-- ==== Sys2Proof/Laws/Assembler.lean ====
section
/-! SUPPORT. The steps of ENCODE_PDU, each as the list of bytes it lays down from its position, so
that the layout of a whole PDU is the appended lists of its steps. -/

namespace Sys2Proof.Machine

/-- `t` comes from `s` by laying down the bytes `os` from host address `p` on, touching nothing
else. -/
structure Lays (p : Nat) (s : State) (os : List (Option Byte)) (t : State) : Prop where
  touched : Touched p (p + os.length) s t
  value : ∀ k b, os[k]? = some (some b) → t.peek (p + k) = some b

theorem Lays.append {p : Nat} {s t u : State} {xs ys : List (Option Byte)} (h1 : Lays p s xs t)
    (h2 : Lays (p + xs.length) t ys u) : Lays p s (xs ++ ys) u where
  touched := by
    have e : p + (xs ++ ys).length = p + xs.length + ys.length := by
      rw [List.length_append]; omega
    rw [e]
    exact (h1.touched.mono le_rfl (by omega)).trans (h2.touched.mono (by omega) le_rfl)
  value k b hk := by
    by_cases hx : k < xs.length
    · rw [List.getElem?_append_left hx] at hk
      rw [h2.touched.outside _ (.inl (by omega))]
      exact h1.value k b hk
    · rw [List.getElem?_append_right (by omega)] at hk
      have := h2.value _ b hk
      rwa [show p + xs.length + (k - xs.length) = p + k by omega] at this

theorem lays_putBytes (s : State) (p : Nat) (os : List (Option Byte)) :
    Lays p s os (s.putBytes p os) :=
  ⟨touched_putBytes s p os, fun k b hk => putBytes_peek_some s p k os b hk⟩

/-- Reading inputs after laying down OUT bytes without a draw reads what it read before. -/
theorem readBytes_after_out (s t : State) (lo hi a n : Nat) (h : Touched lo hi s t)
    (hd : t.draws = s.draws) (hdisj : hi ≤ a) :
    (t.readBytes a n).1 = (s.readBytes a n).1 ∧
      (t.readBytes a n).2.draws = (s.readBytes a n).2.draws :=
  readBytes_congr t s a n hd (fun k _ => h.outside (a + k) (.inr (by omega)))

theorem putOctets_fits (s : State) (p : Nat) (octets : List Byte)
    (h : p + octets.length ≤ s.effCap) :
    ∃ t, s.putOctets p octets = .reached (p + octets.length) t ∧
      Lays p s (octets.map some) t ∧ t.draws = s.draws := by
  refine ⟨_, ifFits_fits _ _ _ _ h, lays_putBytes s p _, putBytes_draws_values s p octets⟩

theorem putOctets_exceeds (s : State) (p : Nat) (octets : List Byte)
    (h : s.effCap < p + octets.length) :
    s.putOctets p octets = .raised .bufferTooSmall s := ifFits_exceeds _ _ _ _ h

theorem phoneBuffer_base_ge (src : PhoneSource) : 0x0100 ≤ (phoneBuffer src).base := by
  cases src <;> decide

theorem semiOctets_draws (s : State) (p : Nat) (cs : List Byte) (h : cs.all isDigit = true) :
    (s.putBytes p (semiOctets cs)).draws = s.draws := by
  obtain ⟨bs, hbs⟩ := semiOctets_of_digits cs h
  rw [hbs, putBytes_draws_values]

/-- An address field that fits, of digits only. -/
theorem addressField_digits (dc : DigitCheck) (src : PhoneSource) (p : Nat) (s : State)
    (h : p + (2 + ceilDiv (s.phoneLen src) 2) ≤ s.effCap)
    (hd : (s.phoneBytes src).all isDigit = true) :
    ∃ t, addressField dc src p s = .reached (p + 2 + ceilDiv (s.phoneLen src) 2) t ∧
      Lays p s ([some (BitVec.ofNat 8 (s.phoneLen src)), some 0x91#8] ++
        semiOctets (s.phoneBytes src)) t ∧
      t.draws = (s.readBytes (phoneBuffer src).base (s.phoneLen src)).2.draws := by
  unfold addressField
  rw [ifFits_fits _ _ _ _ h]
  have hcap := effCap_le s
  have hbase := phoneBuffer_base_ge src
  set head : List (Option Byte) := [some (BitVec.ofNat 8 (s.phoneLen src)), some Config.toa]
    with hhead
  have l1 := lays_putBytes s p head
  have hrd := readBytes_after_out s (s.putBytes p head) p (p + 2) (phoneBuffer src).base
    (s.phoneLen src) l1.touched rfl (by omega)
  rcases packDigits_cases dc (phoneBuffer src).base (s.phoneLen src) (p + 2)
    (s.putBytes p head) with ⟨-, hf, -⟩ | ⟨-, hr⟩
  · rw [hrd.1] at hf
    exact absurd hd (by rw [State.phoneBytes, hf]; decide)
  · refine ⟨_, hr, ?_, ?_⟩
    · rw [hrd.1]
      have t2 := touched_readBytes (s.putBytes p head) (phoneBuffer src).base (s.phoneLen src) p
        (p + 2)
      have l12 : Lays p s head
          ((s.putBytes p head).readBytes (phoneBuffer src).base (s.phoneLen src)).2 :=
        ⟨l1.touched.trans t2, fun k b hk => by rw [readBytes_peek]; exact l1.value k b hk⟩
      exact l12.append (lays_putBytes _ _ _)
    · rw [semiOctets_draws _ _ _ (by rw [hrd.1]; exact hd), hrd.2]

/-- An address field that fits, with a non-digit, under STRICT. -/
theorem addressField_nonDigit (src : PhoneSource) (p : Nat) (s : State)
    (h : p + (2 + ceilDiv (s.phoneLen src) 2) ≤ s.effCap)
    (hd : (s.phoneBytes src).all isDigit = false) :
    ∃ t, addressField .strict src p s = .raised .invalidDigit t := by
  unfold addressField
  rw [ifFits_fits _ _ _ _ h]
  have hcap := effCap_le s
  have hbase := phoneBuffer_base_ge src
  set head : List (Option Byte) := [some (BitVec.ofNat 8 (s.phoneLen src)), some Config.toa]
    with hhead
  have l1 := lays_putBytes s p head
  have hrd := readBytes_after_out s (s.putBytes p head) p (p + 2) (phoneBuffer src).base
    (s.phoneLen src) l1.touched rfl (by omega)
  rcases packDigits_cases .strict (phoneBuffer src).base (s.phoneLen src) (p + 2)
    (s.putBytes p head) with ⟨-, -, hr⟩ | ⟨ht, -⟩
  · exact ⟨_, hr⟩
  · have := ht rfl
    rw [hrd.1] at this
    rw [State.phoneBytes, this] at hd
    exact absurd hd (by decide)

theorem addressField_exceeds (dc : DigitCheck) (src : PhoneSource) (p : Nat) (s : State)
    (h : s.effCap < p + (2 + ceilDiv (s.phoneLen src) 2)) :
    addressField dc src p s = .raised .bufferTooSmall s := ifFits_exceeds _ _ _ _ h

theorem userDataField_fits (p : Nat) (s : State)
    (h : p + (1 + ceilDiv (7 * s.textLen.toNat) 8) ≤ s.effCap) :
    ∃ t, userDataField p s = .reached (p + 1 + ceilDiv (7 * s.textLen.toNat) 8) t ∧
      Lays p s ([some s.textLen] ++ (pack7 s.textBytes).map some) t := by
  unfold userDataField
  rw [ifFits_fits _ _ _ _ h, packSeptets_eq]
  have hcap := effCap_le s
  have l1 := lays_putBytes s p [some s.textLen]
  have hrd := readBytes_after_out s (s.putBytes p [some s.textLen]) p (p + 1)
    Buffer.textIn.base s.textLen.toNat l1.touched rfl
    (by show p + 1 ≤ 0x0300; omega)
  refine ⟨_, rfl, ?_⟩
  rw [hrd.1]
  have t2 := touched_readBytes (s.putBytes p [some s.textLen]) Buffer.textIn.base
    s.textLen.toNat p (p + 1)
  have l12 : Lays p s [some s.textLen]
      ((s.putBytes p [some s.textLen]).readBytes Buffer.textIn.base s.textLen.toNat).2 :=
    ⟨l1.touched.trans t2, fun k b hk => by rw [readBytes_peek]; exact l1.value k b hk⟩
  exact l12.append (lays_putBytes _ _ _)

theorem userDataField_exceeds (p : Nat) (s : State)
    (h : s.effCap < p + (1 + ceilDiv (7 * s.textLen.toNat) 8)) :
    userDataField p s = .raised .bufferTooSmall s := ifFits_exceeds _ _ _ _ h

end Sys2Proof.Machine
end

━━━━━━━━━━━━━━━━━━━━━━━━━━━━━━

All lines above from the one with "refine ⟨_, hr, ?_, ?_⟩" to the one with "((s.putBytes p head).readBytes", inclusive, should be copied exactly, and no other lines.

_EXPECTED OUTPUT_
  · refine ⟨_, hr, ?_, ?_⟩
    · rw [hrd.1]
      have t2 := touched_readBytes (s.putBytes p head) (phoneBuffer src).base (s.phoneLen src) p
        (p + 2)
      have l12 : Lays p s head
          ((s.putBytes p head).readBytes (phoneBuffer src).base (s.phoneLen src)).2 :=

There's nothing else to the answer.